I don't do JLC, so can't read the article. But in this case, the water line would be inside the wall the panel's mounted on and separated by a stud bay, so I'd question whether that's part of the required workspace in _front_ of the panel.


----------



## sunkist (Apr 27, 2012)

Tinstaafl said:


> A buddy called this evening with one I couldn't answer.
> 
> He's going to be installing a service panel, and the HVAC guy told him it has to be at least 3' away from any water lines. That's one I never heard of, and a quick check in my code book didn't turn anything up.
> 
> ...


Thats where i get all my code info from the HVAC guy :blink:.
The only 3 ft rule i know of is in front of the panel, Your buddy should call the local building department.


----------



## rrk (Apr 22, 2012)

Tinstaafl said:


> I don't do JLC, so can't read the article. But in this case, the water line would be inside the wall the panel's mounted on and separated by a stud bay, so I'd question whether that's part of the required workspace in _front_ of the panel.
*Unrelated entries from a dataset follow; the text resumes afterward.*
/-! ### Frames -/

/-- What the commands that write a data register (LD, LI, MOV, MADD, MNEG, MMUL, MINV, MPOW, MSQRT, PGETX, PGETY) leave unchanged:
every other data register and its flag, every point register, the configuration, `DIN`, `DOUT` and so every word of the two
buffers on the bus, `CMDREG`; the latch unless the command fails, and then the destination too. -/
def Obligations.DataRegisterCommandsFrame : Prop :=
  ∀ (i : Instr) (d : DataReg) (s t : State), destData i = some d → exec i s = .next t →
    t.pending = s.pending ∧ t.observed = s.observed ∧
    (∀ r : DataReg, r ≠ d → t.block.x[r] = s.block.x[r] ∧ t.block.xv[r] = s.block.xv[r]) ∧
    t.block.q = s.block.q ∧ t.block.cfg = s.block.cfg ∧ t.block.cv = s.block.cv ∧ t.block.locked = s.block.locked ∧
    t.block.din = s.block.din ∧ t.block.dout = s.block.dout ∧ t.block.cmdreg = s.block.cmdreg ∧
    ((t.block.err = s.block.err ∧ t.block.errcmd = s.block.errcmd) ∨
     (t.block.err ∈ errorCodes ∧ t.block.errcmd = s.block.cmdreg ∧ t.block.x = s.block.x ∧ t.block.xv = s.block.xv)) ∧
    (∀ offset, 0x100 ≤ offset → offset < 0x200 → t.block.busRead offset = s.block.busRead offset)

/-- What the commands that write a point register (PSET, PINF, PLDG, PMOV, PADD, PNEG, PMUL) leave unchanged: every other point
register, every data register and its flag, the configuration, the buffers on the bus, `CMDREG`; the latch unless the command
fails, and then the destination too. -/
def Obligations.PointRegisterCommandsFrame : Prop :=
  ∀ (i : Instr) (d : PointIdx) (s t : State), destPoint i = some d → exec i s = .next t →
    t.pending = s.pending ∧ t.observed = s.observed ∧
    (∀ r : PointIdx, r ≠ d → t.block.q[r] = s.block.q[r]) ∧
    t.block.x = s.block.x ∧ t.block.xv = s.block.xv ∧
    t.block.cfg = s.block.cfg ∧ t.block.cv = s.block.cv ∧ t.block.locked = s.block.locked ∧
    t.block.din = s.block.din ∧ t.block.dout = s.block.dout ∧ t.block.cmdreg = s.block.cmdreg ∧
    ((t.block.err = s.block.err ∧ t.block.errcmd = s.block.errcmd) ∨
     (t.block.err ∈ errorCodes ∧ t.block.errcmd = s.block.cmdreg ∧ t.block.q = s.block.q)) ∧
    (∀ offset, 0x100 ≤ offset → offset < 0x200 → t.block.busRead offset = s.block.busRead offset)

/-- What NOP, ST, CFGSET and COMMIT leave unchanged: every data and point register, `DIN`, `CMDREG`; `DOUT` but for ST, the fields
other than CFGSET's, `LOCKED` but for COMMIT; and every word of the buffers on the bus outside the `DOUT` words ST stores. -/
def Obligations.BufferAndConfigCommandsFrame : Prop :=
  ∀ (i : Instr) (s t : State), destData i = none → destPoint i = none → exec i s = .next t →
    t.pending = s.pending ∧ t.observed = s.observed ∧
    t.block.x = s.block.x ∧ t.block.xv = s.block.xv ∧ t.block.q = s.block.q ∧
    t.block.din = s.block.din ∧ t.block.cmdreg = s.block.cmdreg ∧
    ((∀ r, i ≠ .st r) → t.block.dout = s.block.dout) ∧
    (∀ sel : CfgSel, (∀ r, i ≠ .cfgset sel r) →
      t.block.cfg[sel.index] = s.block.cfg[sel.index] ∧ t.block.cv[sel.index] = s.block.cv[sel.index]) ∧
    (i ≠ .commit → t.block.locked = s.block.locked) ∧
    ((t.block.err = s.block.err ∧ t.block.errcmd = s.block.errcmd) ∨
     (t.block.err ∈ errorCodes ∧ t.block.errcmd = s.block.cmdreg ∧ t.block.dout = s.block.dout ∧
      t.block.cfg = s.block.cfg ∧ t.block.cv = s.block.cv ∧ t.block.locked = s.block.locked)) ∧
    (∀ offset, 0x100 ≤ offset → offset < 0x200 →
      ((∀ r, i ≠ .st r) ∨ offset < 0x180 ∨ 0x180 + 4 * 17 ≤ offset) →
      t.block.busRead offset = s.block.busRead offset)

/-! ### Rules of the whole machine -/

/-- The invariant holds right after reset. -/
def Obligations.ResetMeetsTheInvariant : Prop := State.reset.Inv

/-- Every step keeps the invariant: the point registers hold nothing or points of the committed curve (`EMPTY` while unlocked), what
COMMIT checked stays true while `LOCKED = 1`, `ERR` holds a legal code, and the latch is consistent. -/
def Obligations.StepKeepsTheInvariant : Prop :=
  ∀ s t : State, s.Inv → step s = .next t → t.Inv

/-- R21 ("cannot be observed by any sequence of transactions"): two states that differ only in the values of invalid data registers
and configuration fields make the same steps, and stay so: what the host reads is the same. -/
def Obligations.InvalidValuesAreUnobservable : Prop :=
  ∀ s s' : State, s.Inv → s.SameObservable s' →
    (∀ t, step s = .next t → ∃ t', step s' = .next t' ∧ t.SameObservable t') ∧
    (∀ r, step s = .refused r → step s' = .refused r)

/-- R26, whole: `LOCKED` is 0 after reset; the engine's step of COMMIT sets it to 1 when its checks pass, and a step that sets it is the
engine's step of a COMMIT whose checks have passed; nothing but reset clears it; while it is 1 no configuration field changes. -/
def Obligations.LockedConfigurationIsFrozen : Prop :=
  Block.reset.locked = false ∧
  ∀ s t : State, step s = .next t →
    (s.block.locked = true →
      (s.ResetNext ∧ t.block.IsReset) ∨
      (t.block.locked = true ∧ t.block.cfg = s.block.cfg ∧ t.block.cv = s.block.cv)) ∧
    (s.block.locked = false → t.block.locked = true → s.Runs .commit ∧ t.block.ConfigChecked) ∧
    (s.block.locked = false → s.Runs .commit → Block.ConfigChecked { s.block with locked := true } → t.block.locked = true)

/-- R21, R23, R25: over every step but a reset, a valid flag that is 1 stays 1 and a point register that is not `EMPTY` stays so; a data
register and its flag change only in the engine's step of a command with that destination, a point register likewise, and a
configuration field and its flag only in the engine's step of the CFGSET of that field while `LOCKED = 0`. -/
def Obligations.OnlyResetClearsValidFlags : Prop :=
  ∀ s t : State, step s = .next t → (s.ResetNext ∧ t.block.IsReset) ∨
    ((∀ r : DataReg, s.block.xv[r] = true → t.block.xv[r] = true) ∧
     (∀ r : PointIdx, s.block.q[r] ≠ .empty → t.block.q[r] ≠ .empty) ∧
     (∀ sel : CfgSel, s.block.cv[sel.index] = true → t.block.cv[sel.index] = true) ∧
     (∀ r : DataReg, t.block.x[r] ≠ s.block.x[r] ∨ t.block.xv[r] ≠ s.block.xv[r] → ∃ i, s.Runs i ∧ destData i = some r) ∧
     (∀ r : PointIdx, t.block.q[r] ≠ s.block.q[r] → ∃ i, s.Runs i ∧ destPoint i = some r) ∧
     (∀ sel : CfgSel, t.block.cfg[sel.index] ≠ s.block.cfg[sel.index] ∨ t.block.cv[sel.index] ≠ s.block.cv[sel.index] →
       s.block.locked = false ∧ ∃ r, s.Runs (.cfgset sel r)))

/-- R67: a read of `DOUT[i]` returns its current value at any time. The engine's step that completes an ST leaves in every `DOUT[i]`, all
at once, the limb `i` of the valid source register; a reset leaves 0; `DOUT` changes in no other step. -/
def Obligations.DoutChangesOnlyByStOrReset : Prop :=
  (∀ (b : Block) (i : Fin 17), b.busRead (0x180 + 4 * i.val) = b.dout[i]) ∧
  ∀ s t : State, step s = .next t →
    (∀ r : DataReg, s.Runs (.st r) → s.block.xv[r] = true →
      ∀ i : Fin 17, (t.block.dout[i]).toNat = (s.block.x[r]).toNat / 2 ^ (32 * i.val) % 2 ^ 32) ∧
    (s.ResetNext → ∀ i : Fin 17, t.block.dout[i] = 0) ∧
    (t.block.dout ≠ s.block.dout → s.ResetNext ∨ ∃ r, s.Runs (.st r) ∧ s.block.xv[r] = true)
Not been an issue for me I have passed inspections with water lines in joist bay above and in the wall 1 bay adjacent to panel.


----------



## Tinstaafl (Jan 6, 2008)

sunkist said:


> Thats where i get all my code info from the HVAC guy :blink:


:laughing:

Hey, a heads-up that keeps you out of trouble is a good thing no matter where it comes from. Agreed that he needs to check with the inspector, but it's the weekend. :thumbsup:


----------



## Anti-wingnut (Mar 12, 2009)

I barely trust the HVAC guy to know the mechanical codes.


----------



## rselectric1 (Sep 20, 2009)

Tinstaafl said:


> A buddy called this evening with one I couldn't answer.
> 
> He's going to be installing a service panel, and the HVAC guy told him it has to be at least 3' away from any water lines. That's one I never heard of, and a quick check in my code book didn't turn anything up.
> 
> ...


I've not heard of that either. I think he is loosely referring to 110.26 (E)(1)(a) which only says that the service equipment needs 6' AFF dedicated to the electrical equipment. All the 3 foot rules have to do with working spaces and clearance, nothing to do particularly with water lines.
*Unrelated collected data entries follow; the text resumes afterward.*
-- ==== Sys2Proof/Laws/Ops.lean ====
section
/-! SUPPORT. One lemma for each shared operation that says everything it can do; later proofs cite these and unfold none of
the operations. -/

namespace Sys2Proof.Machine

/-! ### Completing a command -/

@[simp] theorem Block.complete_ok (b b' : Block) : b.complete (.ok b') = { b' with busy := false } := rfl

@[simp] theorem Block.complete_error (b : Block) (e : ErrorCode) : b.complete (.error e) = b.raise e := rfl

/-- A completed command is never busy. -/
@[simp] theorem Block.complete_busy (b : Block) (r : Except ErrorCode Block) : (b.complete r).busy = false := by
  cases r <;> rfl

/-- All that `settle` can do: it answers a next state with the model's own fields unchanged, in which the command has either
committed its result or only set the error latch. -/
theorem State.settle_cases (s t : State) (r : Except ErrorCode Block) (h : s.settle r = .next t) :
    t.pending = s.pending ∧ t.observed = s.observed ∧
      ((∃ b, r = .ok b ∧ t.block = { b with busy := false }) ∨ (∃ e, r = .error e ∧ t.block = s.block.raise e)) := by
  cases r with
  | ok b => cases h; exact ⟨rfl, rfl, .inl ⟨b, rfl, rfl⟩⟩
  | error e => cases h; exact ⟨rfl, rfl, .inr ⟨e, rfl, rfl⟩⟩

/-- A chain of checks that succeeds has each part succeed. -/
theorem bind_ok {α β : Type} (m : Except ErrorCode α) (f : α → Except ErrorCode β) (v : β) (h : (m >>= f) = .ok v) :
    ∃ a, m = .ok a ∧ f a = .ok v := by
  cases m with
  | ok a => exact ⟨a, rfl, h⟩
  | error e => cases h

/-- A check that passes is followed by the rest of the chain. -/
@[simp] theorem ok_bind {α β : Type} (a : α) (f : α → Except ErrorCode β) : (Except.ok a >>= f) = f a := rfl

/-- A check that fails is the failure of the chain. -/
@[simp] theorem error_bind {α β : Type} (e : ErrorCode) (f : α → Except ErrorCode β) :
    ((Except.error e : Except ErrorCode α) >>= f) = .error e := rfl

/-! ### Lifecycle checks and operands -/

theorem Block.needLocked_eq_ok (b : Block) (u : Unit) : b.needLocked = .ok u ↔ b.locked = true := by
  unfold Block.needLocked; split <;> simp_all

theorem Block.needUnlocked_eq_ok (b : Block) (u : Unit) : b.needUnlocked = .ok u ↔ b.locked = false := by
  unfold Block.needUnlocked; split <;> simp_all

/-- A data register source answers the register's value, exactly when its valid flag is 1. -/
theorem Block.source_eq_ok (b : Block) (r : DataReg) (v : Value) :
    b.source r = .ok v ↔ b.xv[r] = true ∧ b.x[r] = v := by
  unfold Block.source; split <;> simp_all

theorem Block.source_eq_error (b : Block) (r : DataReg) (e : ErrorCode) :
    b.source r = .error e ↔ b.xv[r] = false ∧ e = .uninit := by
  unfold Block.source
  split <;> rename_i h
  · simp [h]
  · simpa [h] using eq_comm

/-- A point register source answers the point it holds, exactly when it holds one. -/
theorem Block.sourcePoint_eq_ok (b : Block) (r : PointIdx) (p : CurvePoint) :
    b.sourcePoint r = .ok p ↔ b.q[r] = .holds p := by
  unfold Block.sourcePoint
  cases b.q[r] <;> simp

theorem Block.sourcePoint_eq_error (b : Block) (r : PointIdx) (e : ErrorCode) :
    b.sourcePoint r = .error e ↔ b.q[r] = .empty ∧ e = .uninit := by
  unfold Block.sourcePoint
  cases b.q[r]
  · simpa using eq_comm
  · simp

/-- A modular operand answers the value as an integer, exactly when it is below `cfg.P`. -/
theorem Block.residue_eq_ok (b : Block) (v : Value) (n : Nat) :
    b.residue v = .ok n ↔ v.toNat < b.P ∧ v.toNat = n := by
  unfold Block.residue; split <;> simp_all

theorem Block.residue_eq_error (b : Block) (v : Value) (e : ErrorCode) :
    b.residue v = .error e ↔ b.P ≤ v.toNat ∧ e = .modulusMismatch := by
  unfold Block.residue
  split <;> rename_i h
  · simp only [reduceCtorEq, false_iff]; omega
  · simp only [Except.error.injEq, Nat.not_lt.mp h, true_and]; exact eq_comm

end Sys2Proof.Machine
end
They just want the panel door to be able to be opened to at least 90 degrees and some elbow room basically.

Maybe Ken, Pete, or my other colleagues can think of something else, or it might be a local amendment to the NEC so check the AHJ.

My guess is that the HVAC guy heard somebody talking and misinterpreted something.


----------



## rselectric1 (Sep 20, 2009)

rrk said:


> As it was explained to me by my electrician, no water line con be in the work space of the panel. None in the space 30" wide 6'7" high and 36" from the panel.
> 
> like this
> 
> http://www.jlconline.com/how-to/interiors/q-a-electrical-panel-location-in-kitchen_o


The 6'-7" rule is only for the maximum height of any breaker from the finished floor.


----------



## Tinstaafl (Jan 6, 2008)

rselectric1 said:


> My guess is that the HVAC guy heard somebody talking and misinterpreted something.


Obviously a good chance of that, but I've gotten surprised by a few interpretations in the past that IMO made no sense. I've learned not to rule anything out. :laughing:


----------



## tjbnwi (Feb 24, 2009)

Not true, water lines can run directly above the panel, along the side, below, as long as it does not infringe on the working space rule.

Makes it easy to bond the water line if they're right there...

A panel cannot be placed in a bathroom. 

Tom


----------



## rselectric1 (Sep 20, 2009)

To expand on the stupidity a bit, nearly every service panel I work on has a sump pit underfoot. 

Finally somebody noticed and a very few local AHJ's are prohibiting this a bit on new construction.

I make it a general rule not even to wear my phone on vibrate when working in a service panel since electricians have a tendencies to pull back on impulse when they feel "the buzz". Even when working safely, their hands could go where they *shouldn't* on impulse.

Imagine the instinct of a plastic sump cover breaking and falling into the sump. Human instinct is to grab onto something and the closest thing would likely be something in the panel and could be game over.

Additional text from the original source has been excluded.